**TASK GOAL**
Take from the records below each line that holds "slotWave".

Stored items
theorem countForced_stall (s : State) (ctx : Nat) : (s.countForced ctx).stall = [] → s.stall = [] := fun h =>
  (countForced_frames (slot := 0) (task := 0) (ds := []) (P := fun _ => False) s ctx (fun _ h => h.elim) h).stall

theorem slotWave?_task {s : State} {task : Nat} {x : CtxSlot × Wave} (h : s.slotWave? task = some x) : x.2.task = task := by
  unfold State.slotWave? at h
  obtain ⟨e, -, he⟩ := List.exists_of_findSome?_eq_some h
  split at he
  · split at he
    · obtain rfl := Option.some.inj he; assumption
    · cases he
  · cases he

/-- A commit of a task that is held in a context slot. -/
theorem commitSlot_frames {slot task : Nat} {ds : List RegName} {P : Nat → Prop} (s : State) : Frames slot task ds P s (s.commitSlot task) := by
  unfold State.commitSlot
  split
  · rename_i x hx
    have ht := slotWave?_task hx
    subst ht
    let z : State := { s with ctxSlots := s.ctxSlots.map fun e => (e.1, { e.2 with wave := e.2.wave.map fun w => if w.task = x.2.task then w.commits else w }) }
    have hz : Same s z := ⟨⟨rfl, rfl, rfl, rfl, rfl⟩, id⟩
    exact hz.frames.trans (commitHeld_frames z (coreOf x.1.slot) x.2)
  · exact Frames.refl _ _ _ _ _

/-- A forced commit of a task that is held in a context slot, and its count. -/
theorem forceSlot_frames {slot task : Nat} {ds : List RegName} {P : Nat → Prop} (s : State) (hp : ∀ a, P a → ¬s.inForced a) :
    Frames slot task ds P s (s.forceSlot task) := by
  unfold State.forceSlot
  split
  · exact (commitSlot_frames s).bind (countForced_stall _ _) fun f =>
      countForced_frames _ _ fun a ha => by rw [inForced_congr f.contexts]; exact hp a ha
  · exact Frames.refl _ _ _ _ _

/-- A forced commit, and its count. -/
theorem forceCommit_frames {slot task : Nat} {ds : List RegName} {P : Nat → Prop} (s : State) (hp : ∀ a, P a → ¬s.inForced a) :
    Frames slot task ds P s (s.forceCommit slot task) := by
  unfold State.forceCommit
  split
  · rename_i w hw
    split
    · rename_i ht
      have hc : Frames slot task ds P s (s.commit slot) :=
        commit_frames s fun x hx => by rw [hw] at hx; exact Option.some.inj hx ▸ ht
      exact hc.bind (countForced_stall _ _) fun f => countForced_frames _ _ fun a ha => by rw [inForced_congr f.contexts]; exact hp a ha
    · exact forceSlot_frames s hp
  · exact forceSlot_frames s hp

/-- Bytes put into the version of a task. -/
theorem putVersion_frames {slot task : Nat} {ds : List RegName} {P : Nat → Prop} (s y : State) (pa : Nat) (bs : List Byte)
    (hp : ∀ a, P a → ¬(pa ≤ a ∧ a < pa + bs.length))
    (hy : y.mem = s.mem ∧ y.versions = s.versions.put task ((cellsAt pa bs).foldl (fun v c => v.put c.1 c.2) (s.version task)) ∧
      y.contexts = s.contexts ∧ y.waves = s.waves ∧ y.issue = s.issue ∧ y.stall = s.stall) : Frames slot task ds P s y := by
  obtain ⟨hm, hv, hc, hw, hi, hs⟩ := hy
  intro h
  have hver : ∀ k, y.version k = if k = task then (cellsAt pa bs).foldl (fun v c => Assoc.put v c.1 c.2) (s.version task) else s.version k := by
    intro k
    unfold State.version Assoc.getD
    rw [hv]
    by_cases hk : k = task
    · subst hk
      have := Sys2Proof.Laws.get?_put_same s.versions k ((cellsAt pa bs).foldl (fun v c => v.put c.1 c.2) (s.version k))
      unfold Assoc.get? at this
      rw [this, if_pos rfl]; rfl
    · have := Sys2Proof.Laws.get?_put_other s.versions task k ((cellsAt pa bs).foldl (fun v c => v.put c.1 c.2) (s.version task)) hk
      unfold Assoc.get? at this
      rw [this, if_neg hk]
  refine ⟨hs ▸ h, hi, hc, fun n _ => by unfold State.dataAt; rw [hw], fun w h1 h2 => ⟨w, by rw [hw]; exact h1, h2, rfl, keeps_refl w ds⟩,
    fun h1 => ⟨by rw [hv]; exact versionsOk_put h1 (foldl_put_ascending (version_ascending h1 _)),
        fun a ha => .inl ⟨by unfold State.byteAt; rw [hm], ?_⟩⟩,
    fun k hk => by rw [hver, if_neg hk]⟩
  rw [hver, if_pos rfl]
  exact foldl_put_get?_other _ _ _ fun c hc e => hp a ha (e ▸ cellsAt_mem hc)

/-- A global store of a task. -/
theorem holdTask_frames {slot : Nat} {ds : List RegName} {P : Nat → Prop} (s : State) (w : Wave) (pa : Nat) (bs : List Byte)
    (hf : ∀ a, P a → ¬s.inForced a) (hp : ∀ a, P a → ¬(pa ≤ a ∧ a < pa + bs.length)) :
    Frames slot w.task ds P s (s.holdTask slot w pa bs) := by
  unfold State.holdTask
  extract_lets u set combs new mine put
  have hu : Same s u := dropRows_same s _ _ _
  have hput : ∀ t, Frames slot w.task ds P t (put t) := by
    intro t
    have h1 : Same t (if new = true then t.makeWay set else t) := by
      split
      · exact makeWay_same t set
      · exact Same.refl t
    exact h1.frames.trans (putVersion_frames _ (put t) pa bs hp ⟨rfl, rfl, rfl, rfl, rfl, rfl⟩)
  have hfu : ∀ a, P a → ¬u.inForced a := fun a ha => by rw [inForced_congr hu.1.2.2.1]; exact hf a ha
  clear_value put u
  refine hu.frames.trans ?_
  split
  · exact (forceCommit_frames u hfu).trans (hput _)
  · split
    · split
      · exact (stallOn_same u _).frames
      · exact (forceCommit_frames u hfu).trans (storeAt_frames _ _ _ hp)
    · exact hput u

/-- A global store of the task of a slot. -/
theorem hold_frames {slot task : Nat} {ds : List RegName} {P : Nat → Prop} (s : State) (pa : Nat) (bs : List Byte)
    (ht : ∀ w, s.waves.get? slot = some w → w.task = task) (hf : ∀ a, P a → ¬s.inForced a) (hp : ∀ a, P a → ¬(pa ≤ a ∧ a < pa + bs.length)) :
    Frames slot task ds P s (s.hold slot pa bs) := by
  unfold State.hold
  split
  · exact Frames.refl _ _ _ _ _
  · rename_i w hw
    obtain rfl := ht w hw
    exact holdTask_frames s w pa bs hf hp

/-! ### The word in issue -/

/-- The task runs in the slot of the word in issue, and the bytes that a predicate names are no count of forced commits. -/
def Ready (slot task : Nat) (P : Nat → Prop) (s : State) : Prop :=
  (∃ w, s.waves.get? slot = some w ∧ w.task = task) ∧ s.issue.slot = slot ∧ ∀ a, P a → ¬s.inForced a

theorem Framed.ready {slot task : Nat} {ds : List RegName} {P : Nat → Prop} {s y : State} (h : Framed slot task ds P s y)
    (hs : Ready slot task P s) : Ready slot task P y := by
  obtain ⟨⟨w, hw, ht⟩, hi, hf⟩ := hs
  obtain ⟨x, hx, tx, -⟩ := h.own w hw ht
  exact ⟨⟨x, hx, tx⟩, by rw [h.issue]; exact hi, fun a ha => by rw [inForced_congr h.contexts]; exact hf a ha⟩

theorem Ready.task {slot task : Nat} {P : Nat → Prop} {s : State} (h : Ready slot task P s) (w : Wave) (hw : s.waves.get? slot = some w) :
    w.task = task := by
  obtain ⟨⟨x, hx, tx⟩, -⟩ := h
  rw [hw] at hx
  exact Option.some.inj hx ▸ tx

/-- An operation after another one, of a word that is ready. -/
theorem Frames.next {slot task : Nat} {ds : List RegName} {P : Nat → Prop} {s t y : State} (hs : Ready slot task P s)
    (h1 : Frames slot task ds P s t) (h0 : y.stall = [] → t.stall = []) (h2 : Ready slot task P t → Frames slot task ds P t y) :
    Frames slot task ds P s y := h1.bind h0 fun f => h2 (f.ready hs)

/-- A list of operations that keep what waits waiting. -/
theorem Frames.fold {α : Type} {slot task : Nat} {ds : List RegName} {P : Nat → Prop} {f : State → α → State}
    (hm : ∀ t a, (f t a).stall = [] → t.stall = []) :
    ∀ (l : List α) (s : State), Ready slot task P s → (∀ t, ∀ a ∈ l, Ready slot task P t → Frames slot task ds P t (f t a)) →
      Frames slot task ds P s (Machine.foldState f s l)
  | [], s, _, _ => Frames.refl slot task ds P s
  | a :: l, s, hs, h => by
    have hmono : ∀ (l : List α) (t : State), (Machine.foldState f t l).stall = [] → t.stall = [] := by
      intro l
      induction l with
      | nil => exact fun _ h => h
      | cons b l ih => exact fun t h => hm t b (ih _ h)
    exact (h s a (List.mem_cons_self ..) hs).next hs (hmono l _) fun hr => Frames.fold hm l _ hr fun t b hb => h t b (List.mem_cons_of_mem _ hb)

theorem foldState_stall {α : Type} {f : State → α → State} (hm : ∀ t a, (f t a).stall = [] → t.stall = []) :
    ∀ (l : List α) (t : State), (foldState f t l).stall = [] → t.stall = []
  | [], _, h => h
  | b :: l, t, h => hm t b (foldState_stall hm l _ h)

theorem commit_stall (s : State) (slot : Nat) (h : (s.commit slot).stall = []) : s.stall = [] := by
  cases hw : s.waves.get? slot with
  | none => unfold State.commit at h; rw [hw] at h; exact h
  | some w => exact (commit_frames (ds := []) (P := fun _ => False) s (task := w.task) (fun x hx => by rw [hw] at hx; rw [Option.some.inj hx]) h).stall

theorem hold_stall (s : State) (slot pa : Nat) (bs : List Byte) (h : (s.hold slot pa bs).stall = []) : s.stall = [] := by
  cases hw : s.waves.get? slot with
  | none => unfold State.hold at h; rw [hw] at h; exact h
  | some w =>
    exact (hold_frames (ds := []) (P := fun _ => False) s pa bs (task := w.task) (fun x hx => by rw [hw] at hx; rw [Option.some.inj hx])
      (fun _ h => h.elim) (fun _ h => h.elim) h).stall

theorem store_stall (s : State) (cs : List Host.Cell) (h : (s.store cs).stall = []) : s.stall = [] :=
  (store_frames (slot := 0) (task := 0) (ds := []) (P := fun _ => False) s cs (fun _ h => h.elim) h).stall

/-- The store of lanes changes their bytes, and what a commit makes visible. -/
theorem storeLanes_frames {slot : Nat} {P : Nat → Prop} (s : State) (w : Wave) (as : List (Acc × List Byte)) (hs : Ready slot w.task P s)
    (hp : ∀ a, P a → ∀ x ∈ as, ¬(x.1.pa ≤ a ∧ a < x.1.pa + x.2.length)) : Frames slot w.task [] P s (s.storeLanes w as) := by
  unfold State.storeLanes
  extract_lets sl core persist remote others s1 s2 s3 s4 s5
  obtain rfl : sl = slot := hs.2.1
  have h1 : Frames sl w.task [] P s s1 := by
    simp only [s1]; split
    · exact Frames.refl _ _ _ _ _
    · exact commit_frames s hs.task
  have h2 : Same s1 s2 := by
    simp only [s2]; split
    · exact Same.refl _
    · exact ordered_same ..
  have h3 : Same s2 s3 := Same.foldState (fun _ _ => postRemote_same ..) _ _
  have h4 : Same s3 s4 := Same.foldState (fun _ _ => dropRows_same ..) _ _
  have h5 : Same s4 s5 := post_same ..
  have h6 := ((h2.trans h3).trans h4).trans h5
  have h7 : Frames sl w.task [] P s s5 := h1.trans h6.frames
  clear_value s5
  have hm : ∀ (t : State) (a : Acc × List Byte), (t.hold sl a.1.pa a.2).stall = [] → t.stall = [] := fun t a => hold_stall t sl a.1.pa a.2
  refine h7.next hs ?_ fun hr => ?_
  · exact foldState_stall hm others s5
  · refine Frames.fold hm others s5 hr fun t a ha hq => ?_
    exact hold_frames t _ _ hq.task hq.2.2 fun b hb => hp b hb a (List.mem_filter.1 ha).1

/-! ### Atomics -/

theorem foldl_put_mem : ∀ (cs : List Host.Cell) (v : Assoc Byte) (e : Host.Cell), e ∈ cs.foldl (fun v c => Assoc.put v c.1 c.2) v →
    e ∈ v ∨ ∃ c ∈ cs, c.1 = e.1
  | [], _, _, h => .inl h
  | c :: cs, v, e, h => by
    rw [List.foldl_cons] at h
    rcases foldl_put_mem cs _ e h with h | ⟨x, hx, he⟩
    · unfold Assoc.put at h
      rcases Sys2Proof.Laws.mem_insertKey.1 h with rfl | h
      · exact .inr ⟨c, List.mem_cons_self .., rfl⟩
      · exact .inl (Sys2Proof.Laws.mem_removeKey.1 h).1
    · exact .inr ⟨x, List.mem_cons_of_mem _ hx, he⟩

**REPLY TO THE TASK**
theorem slotWave?_task {s : State} {task : Nat} {x : CtxSlot × Wave} (h : s.slotWave? task = some x) : x.2.task = task := by
  unfold State.slotWave? at h
    have ht := slotWave?_task hx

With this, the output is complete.